Way back then in that very first sermon, I told you that the miracle we hear about in this lesson wasn’t just done for the wow factor… even though it was a wow-worthy miracle for sure!  This miracle was done to jump start the disciples.  To get THEM to DO something!  To give the people something to eat.  To bring the people LIFE!  The disciples wanted to send the crowd home, tell them to drive through McDonalds, get some sushi from BigY, order a pizza… whatever, because there was absolutely, positively, NO WAY they could feed this crowd.  But into their panic Jesus calmly said, “They need not go away; you give them something to eat.”  That, I told you six years ago today, was OUR challenge from Jesus as well.  To give the thousands of people around us here in South County something to eat.  Some, I said were were belly hungry for sure.  Others were hungry to know God’s unconditional love, hungry to be included, hungry for justice, hungry for deeper relationships, for community, for a connection with the Divine, for deeper meaning… hungry for LIFE!  Our temptation, I told you, would be to give into the fear of how overwhelming that task looked and tell those folks to “go somewhere else to be fed” but that Jesus was telling us “They don’t need to go away; YOU give them something to eat.”  

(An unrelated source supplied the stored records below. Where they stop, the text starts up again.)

/-- The Ethernet port (R451 to R455). `wire` holds the frames that the port has sent, latest first. -/
structure Port where
  up : Bool := true
  vlan : Option (BitVec 12) := none
  backoff : BitVec 16 := 50
  retransmit : Nat := 2000
  drops : List Nat := []
  dropped : Nat := 0
  tx : List TxFlow := []
  rx : List RxFlow := []
  wire : List Frame := []
  /-- Link notices that firmware sends: to the host, or to a tenant (R455). -/
  notices : List (Option (BitVec 16)) := []
  deriving DecidableEq, Repr

/-- A chain packet in a replay window (R461): the cc of its last sending, and how often it has been sent again. -/
structure SentPacket where
  packet : ChainPacket
  at_ : Nat
  resends : Nat := 0
  deriving DecidableEq, Repr

/-- A chain link (R461, R462): its parameters, the numbers of both directions, the replay window, the packets of trains that
are not whole, and the drops, with the cc of those of the last millisecond (R455). `gapSent`, `fulls` and `resendAt` are as in a
flow of the Ethernet port; `wire` holds the packets that the link has sent, latest first. -/
structure ChainLink where
  up : Bool := true
  backoff : BitVec 16 := 50
  retransmit : Nat := 50
  next : BitVec 24 := 1
  expected : BitVec 24 := 1
  window : List SentPacket := []
  partials : List ChainPacket := []
  dropped : Nat := 0
  drops : List Nat := []
  gapSent : Bool := false
  fulls : Nat := 0
  resendAt : Option Nat := none
  wire : List ChainPacket := []
  deriving DecidableEq, Repr

/-- A UCIe link (R459, R460): the numbers of both directions, the replay buffer, the credits that have come back in each group
of virtual channels, the numbers that its NAKs named, latest first, how often in succession its oldest flit has been sent again,
and the flits that it has sent, latest first. -/
structure UcieState where
  next : BitVec 16 := 0
  expected : BitVec 16 := 0
  replay : List (List Byte) := []
  credits : Vector Nat 3 := Vector.replicate 3 0
  naks : List (BitVec 16) := []
  resends : Nat := 0
  wire : List (List Byte) := []
  retrainFails : Nat := 0
  training : Bool := false
  backoff : BitVec 16 := 1
  deriving DecidableEq, Repr

/-- A tenant (R409, R466, R467). -/
structure Tenant where
  id : BitVec 16
  weight : BitVec 8 := 1
  quota : Nat := 0
  keys : List (BitVec 256) := []
  deriving DecidableEq, Repr

/-- A context (R108, R438): translation root and free save areas. -/
structure Context where
  tenant : BitVec 16
  context : BitVec 16
  root : Nat
  areas : Nat
  deriving DecidableEq, Repr

/-- An entry of the translator cache (R466), least recently used last. -/
structure Translated where
  tenant : BitVec 16
  digest : BitVec 256
  words : List Word
  code : List Byte
  deriving DecidableEq, Repr

/-- A derailleur's move in progress (R68): bucket, target, step 2 to 5, and the sources that have acknowledged. -/
structure Move where
  bucket : BitVec 12
  target : BitVec 6
  flushing : Bool := false
  held : Bool := false
  deriving DecidableEq, Repr

/-- How far the bring-up has come (R470): how many of its units have come up, one after another, and the cc from which the
next may; 48 when the launch intake is open. `dev` is the device ID that the host has supplied. -/
structure Boot where
  stage : Nat := 48
  due : Nat := 0
  dev : BitVec 18 := 0
  deriving DecidableEq, Repr

/-- An entry of a die's log of errors (R448): the place, whether the error was corrected, and the cc. -/
structure ErrorEntry where
  die : BitVec 2
  place : ErrorPlace
  corrected : Bool
  cycle : Nat
  deriving DecidableEq, Repr

/-- Power, bring-up, thermal control and firmware (R460, R468, R470, R472). -/
structure Management where
  powered : Bool := true
  boot : Boot := {}
  failed : Bool := false
  intakeOpen : Bool := true
  cap : Nat := 1250
  withheld : Vector Bool 4 := Vector.replicate 4 false
  capUntil : Nat := 0
  hosts : List (BitVec 18) := [0]
  version : BitVec 32 := 0
  digest : BitVec 256 := 0
  spill : Option (Word × Nat) := none
  deriving DecidableEq, Repr

/-- The whole machine. `cur` is the slot whose streams have the turn, `rest` the other slots that hold an item or keep a
translation cache, in no order that matters to the spec; `agenda` holds the events that come next (log 1). -/
structure State where
  cur : Slot := { id := ⟨0, false⟩ }
  rest : List Slot := []
  agenda : List Instr := []
  cycle : Nat := 0
  /-- How far the present cc has come in the order of its accesses (R46, R47, R422; log 69). -/
  stage : Nat := 0
  mem : List Host.Cell := []
  poison : Sparse Bool := []
  lines : Sparse (BitVec 32) := []
  detWords : Sparse (BitVec 32) := []
  counters : Sparse (BitVec 16) := []
  table : Sparse (BitVec 16) := []
  /-- The pages of latency class 1 to 3 that firmware has loaded (R62, R114). -/
  classPages : List Leaf := []
  pinWays : Nat := 0
  moves : Vector (Option Move) 2 := Vector.replicate 2 none
  lastMove : Vector (Option Nat) 2 := Vector.replicate 2 none
  requests : List Request := []
  intake : List Request := []
  sourceNums : Sparse (BitVec 10) := []
  barriers : List BarrierUpdate := []
  l1 : List L1Line := []
  fused : BitVec 16 := 0
  cores : Sparse Core := []
  access : Sparse Word := []
  /-- The cc in which an access table last changed, with the tables before that cc (R127). -/
  accessWas : Option (Nat × Sparse Word) := none
  contexts : List Context := []
  tenants : List Tenant := []
  queues : Sparse Queue := []
  walkers : Vector Walker 4 := Vector.replicate 4 {}
  kv : Vector KvDie 2 := Vector.replicate 2 {}
  carries : List Carry := []
  acceptances : List Carry := []
  replies : List Reply := []
  /-- Dead handles on their way, each with the compute cores that have not acknowledged it (R133). -/
  broadcasts : List (BitVec 32 × BitVec 128) := []
  saved : List Saved := []
  shootdowns : List Shootdown := []
  saveSerial : Vector Nat 2 := Vector.replicate 2 0
  pageFaults : List PageFault := []
  pseed : Word := 0
  pseedWas : Option (Nat × Word) := none
  devid : BitVec 18 := 0
  port : Port := {}
  chains : Vector ChainLink 8 := Vector.replicate 8 {}
  /-- The chain links of other packages of the carry domain that firmware knows to be down (R462). -/
  ringDown : List (BitVec 18 × BitVec 3) := []
  ucie : Vector UcieState 5 := Vector.replicate 5 {}
  translator : List Translated := []
  mgmt : Management := {}
  errors : List ErrorEntry := []
  draws : Nat := 0
  deriving DecidableEq, Repr

/-- The machine right after the bring-up of R470: everything zero (R471), key slots FREE (R129), access tables and the
indirection table at their Reset values, queues unassigned, no work item in any slot. PSEED and DEVID: log 3. -/
def State.reset : State := {}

Maybe it was because that was my very first Sunday, but from six years later, it looks to me like you've done just that!  You've looked around time after time to find our five loaves and two fish… asked Jesus to bless those bits and gave them something to eat!  We took two Ministry Development Grants and three Thrivent Grants and from those we’ve now fed hundreds and hundreds of hikers on the Appalachian Trail.  Fed them with hot dogs and hamburgers, but also with an enthusiastic, all inclusive, and generous welcome all while also feeding our volunteers with love, compassion, and joy!  We took generous memorial gifts from Jim McGraw, Patrick Burns, Hope Swanson, and Michael Platt and another generous grant and powered our church with the Sun!  A gift that keep multiplying with every sunny day!  We updated the 1866 welcome statement (which was really good already) and set out our now famous rainbow chairs, started Beer and Hymns, started Sheffield Pride, started Silent Movie Night, and Broadway Cabaret… which, by the way, is right now multiplying into an opportunity for one of our stars to do a one woman show with Barrington Stage next summer!  

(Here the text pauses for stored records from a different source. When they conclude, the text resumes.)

-- ==== Sys2Proof/Machine/Formats.lean ====
section
/-! DEFINITION. The formats of banks and of operand-FIFO positions (R38 to R40, R85, R86, R389). -/

namespace Sys2Proof.Machine

/-! ## Bank formats -/

/-- The elements of a bank (R39): raw bytes, trit bytes, or elements of a format with their stored width in bits (R40). -/
inductive BankClass where
  | raw
  | trit
  | elem (f : ElemFmt) (bits : Nat)
  deriving DecidableEq, Repr

/-- The class of a BFMT value; reserved classes decode as raw (R39). -/
def bankClass (b : BitVec 32) : BankClass :=
  match (b.extractLsb' 24 4).toNat with
  | 1 => .elem (.num fmt32) 32
  | 2 => .elem (.num fmt16) 16
  | 3 => .elem (.num fmtB16) 16
  | 4 => .elem (.int true 8) 8
  | 5 => .elem (.int true 16) 16
  | 6 => .elem (.int true 32) 32
  | 7 => .elem (.int true 64) 64
  | 8 => .trit
  | 9 =>
    let f := narrowFmt (b.extractLsb' 0 20)
    .elem (.num f) (if f.w = 2 then 2 else if f.w = 4 then 4 else 8)
  | _ => .raw

/-- The format register of the bank that a local address lies in (R38). -/
def bankFmt (t : Slot) (a : Nat) : BitVec 32 := t.bfmt.toList.getD (a / 2 ^ 18) 0

/-- The lsb exponent of a format (R85). -/
def qminOf (f : ElemFmt) : Int :=
  match f with
  | .int .. => 0
  | .num f => if f.e = 0 then -f.bias else (if f.sub then 1 else 0) - f.bias - f.m

/-- The integer image of a finite value (R85). -/
def imageOf (f : ElemFmt) (m : Nat) (e : Int) : Nat := m <<< (e - qminOf f).toNat

/-- The span of a format (R85). -/
def spanOf (f : ElemFmt) : Nat :=
  match f with
  | .int _ w => w
  | .num g => if g.narrow then (let v := magValue g (maxMag g); 1 + bitLen (imageOf f v.1 v.2)) else 31

/-- The activation-eligible formats (R85). -/
def activation (b : BitVec 32) : Option (ElemFmt × Nat) :=
  match bankClass b with
  | .elem f bits => if spanOf f ≤ 30 then some (f, bits) else none
  | _ => none

/-- The value of an activation element: its integer image as a number with exponent 0, an infinity, or NaN (R86). -/
def activationOf (f : ElemFmt) (c : Nat) : NumVal :=
  match f with
  | .int s w => ofInt (readInt s w c)
  | .num g =>
    match decodeNum g c with
    | .fin neg m e => .fin neg (imageOf f m e) 0
    | x => x

/-- The bytes of one activation row of a position (R389). -/
def rowBytesOf (bits : Nat) : Nat := 320 * bits / 8

/-- The rows of a position as address and length (R389); weights are one row of 16,384 bytes. -/
def positionRows (src rstride rows : Nat) (weight : Bool) (fmt : BitVec 32) : List (Nat × Nat) :=
  if weight then [(src, 16384)]
  else match activation fmt with
    | some (_, bits) => (List.range rows).map (fun r => (src + r * rstride, rowBytesOf bits))
    | none => []

end Sys2Proof.Machine
end

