-- ==== Sys2Proof/Machine/Home.lean ====
section
/-! DEFINITION. Where accesses are performed: access tables (R125 to R127), home slices and their line metadata (R60 to
R67), the conflict rule of deterministic mode (R188 to R196), L1 caches (R56 to R59), handles (R116 to R121) and
scratchpad banks (R27 to R30, R36 to R48). -/

namespace Sys2Proof.Machine

/-! ## Access tables -/

/-- A number for each target that holds an access table (R125). -/
def targetNum (t : Target) : Nat :=
  match t with
  | .slice d n => 64 * d.toNat + n.toNat
  | .memory d n => 128 + 4 * d.toNat + n.toNat
  | .kvSlice d n => 160 + 16 * d.toNat + n.toNat
  | .egress => 200
  | .chain p => 210 + p.toNat

/-- Rights of an access-table entry (R125). -/
abbrev rightRead : Nat := 16
abbrev rightWrite : Nat := 17
abbrev rightAtomic : Nat := 18
abbrev rightKvMgmt : Nat := 19
abbrev rightKv : Nat := 20
abbrev rightEgress : Nat := 21
abbrev rightChain : Nat := 22

/-- The access tables that judge a request of this cc: as they stood before a write of this cc (R127). -/
def accessNow (s : State) : Sparse Word :=
  match s.accessWas with
  | some (c, old) => if c = s.cycle then old else s.access
  | none => s.access

/-- Whether a target admits a request (R126): firmware always; else an exact entry, and only without one an entry for
every context of the tenant. -/
def admits (s : State) (t : Target) (tenant context : BitVec 16) (right : Nat) : Bool :=
  let mine := ((accessNow s).filter (fun p => p.1 / 1024 = targetNum t && p.2.getLsbD 0
      && p.2.extractLsb' 48 16 = tenant)).map (fun p => p.2)
  let exact := mine.filter (fun e => e.extractLsb' 32 16 = context)
  let wild := mine.filter (fun e => e.extractLsb' 32 16 = 0xFFFF)
  tenant = 0 || (if exact.isEmpty then wild else exact).any (fun e => e.getLsbD right)

/-! ## Home slices -/

/-- The bucket of a line (R66). -/
def bucketOf (pa : Nat) : Nat :=
  ((pa >>> 7) % 4096) ^^^ ((pa >>> 19) % 4096) ^^^ ((pa >>> 31) % 4096) ^^^ ((pa >>> 43) % 32)

/-- The home compute die, physical address bit 44 (R21). -/
def homeDie (pa : Nat) : Nat := (pa >>> 44) % 2

def bucketKey (pa : Nat) : Nat := 4096 * homeDie pa + bucketOf pa

/-- An indirection-table entry (R67), by 4096 × die + bucket. -/
def tableEntry (s : State) (key : Nat) : BitVec 16 := sget (BitVec.ofNat 16 (key % 64)) s.table key

def setTable (s : State) (key : Nat) (e : BitVec 16) : State :=
  { s with table := sset (BitVec.ofNat 16 (key % 64)) s.table key e }

/-- The home slice of a line (R66). -/
def homeTarget (s : State) (pa : Nat) : Target :=
  .slice (homeDie pa = 1) ((tableEntry s (bucketKey pa)).extractLsb' 0 6)

/-- Whether a physical address is one of compute-side LPDDR-5X (R21). -/
def isMemory (pa : Nat) : Bool := pa < 2 ^ 46 && (pa >>> 45) % 2 = 0 && (pa >>> 38) % 64 = 0

/-- A line's state word (R63), by physical address ÷ 128. -/
def lineWord (s : State) (line : Nat) : BitVec 32 := sget 0 s.lines line

def setLine (s : State) (line : Nat) (w : BitVec 32) : State := { s with lines := sset 0 s.lines line w }

/-- A conflict word (R63): phase, w, rm, writer, reader, wsync. -/
def mkWord (phase : Nat) (w rm : Bool) (writer reader : BitVec 9) (wsync : BitVec 6) : BitVec 32 :=
  BitVec.ofNat 6 phase ++ BitVec.ofBool w ++ BitVec.ofBool rm ++ writer ++ reader ++ wsync

abbrev cwPhase (w : BitVec 32) : BitVec 6 := w.extractLsb' 26 6
abbrev cwW (w : BitVec 32) : Bool := w.getLsbD 25
abbrev cwRm (w : BitVec 32) : Bool := w.getLsbD 24
abbrev cwWriter (w : BitVec 32) : BitVec 9 := w.extractLsb' 15 9
abbrev cwReader (w : BitVec 32) : BitVec 9 := w.extractLsb' 6 9
abbrev cwSync (w : BitVec 32) : BitVec 6 := w.extractLsb' 0 6

/-- The slice and the set of a line (R60, R66): its home die, the slice that owns its bucket, address bits 20:7. -/
def lineSet (s : State) (line : Nat) : Nat × BitVec 6 × Nat :=
  (homeDie (128 * line), (tableEntry s (bucketKey (128 * line))).extractLsb' 0 6, line % 16384)

/-- A range of pinned translations by its virtual base (R200). -/
def pinAt (pins : List Pin) (va : Nat) : Option Nat := (pins.find? (fun p => p.va = va)).map (fun p => p.pa)

/-- The lines of a deterministic launch's window (R64). -/
def windowLines (l : Launch) : Option (Nat × Nat) :=
  (pinAt l.pins (recDwin l.record)).map (fun pa => (pa / 128, pa / 128 + 512 * recDwlen l.record))

/-- The entry of a line in a launch's metadata spill area (R64), for a line of its window. -/
def launchSpill (l : Launch) (line : Nat) : Option Nat :=
  match windowLines l, pinAt l.pins (recMspill l.record) with
  | some (lo, hi), some area => if lo ≤ line ∧ line < hi then some (area + 4 * (line - lo)) else none
  | _, _ => none

/-- The deterministic launches that have an index (R190). -/
def detLaunches (s : State) : List Launch :=
  s.queues.flatMap (fun p => p.2.launches.filter (fun l => recDet l.record && l.detIndex ≠ 0))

And let’s not forget how, during the pandemic, we went about connecting families who were hungry, with families who wanted to help, through The Marketplace’s Thursday Family Meal offering… and with that connection Feeding Sheffield was brought to life.  If you want a literal loaves and fishes story… there you go!  Out of that program grew the Lich Gate Concert Series and with the end of Covid, the Parish Fair was resurrected into new life as the Berkstock Food & Music Festival.  We’ve remodeled the Grey Cottage and now that both apartments are rented we will be seeing about $40,000 a year in income from that property that will pay off our debt and multiply our endowment which will multiply how we can keep on “giving folks something to eat” in ways we have yet to imagine, well into the future.  


We need to keep reminding each other of all the miracles we’ve seen done in our presence in these past six years.  The temptation to be overwhelmed by the continuing hungers all around us and say “It can’t be done.  It just won’t work.  We don’t have the money for that.  We don’t have the people for that”… that temptation is always present.  That is why our challenge for our next half a dozen years together is to constantly remind each other that this miracle of bringing abundant life to those who are hungry… We’ve seen it happen time and time again.  We’ve seen simple, small bits blessed and transformed into life giving food that has the power to feed every sort of hunger… and with leftovers to spare!  So if you are wondering... THAT is what we’ll be up to in the next half dozen years… continuing to give those around us something to eat.  Amen.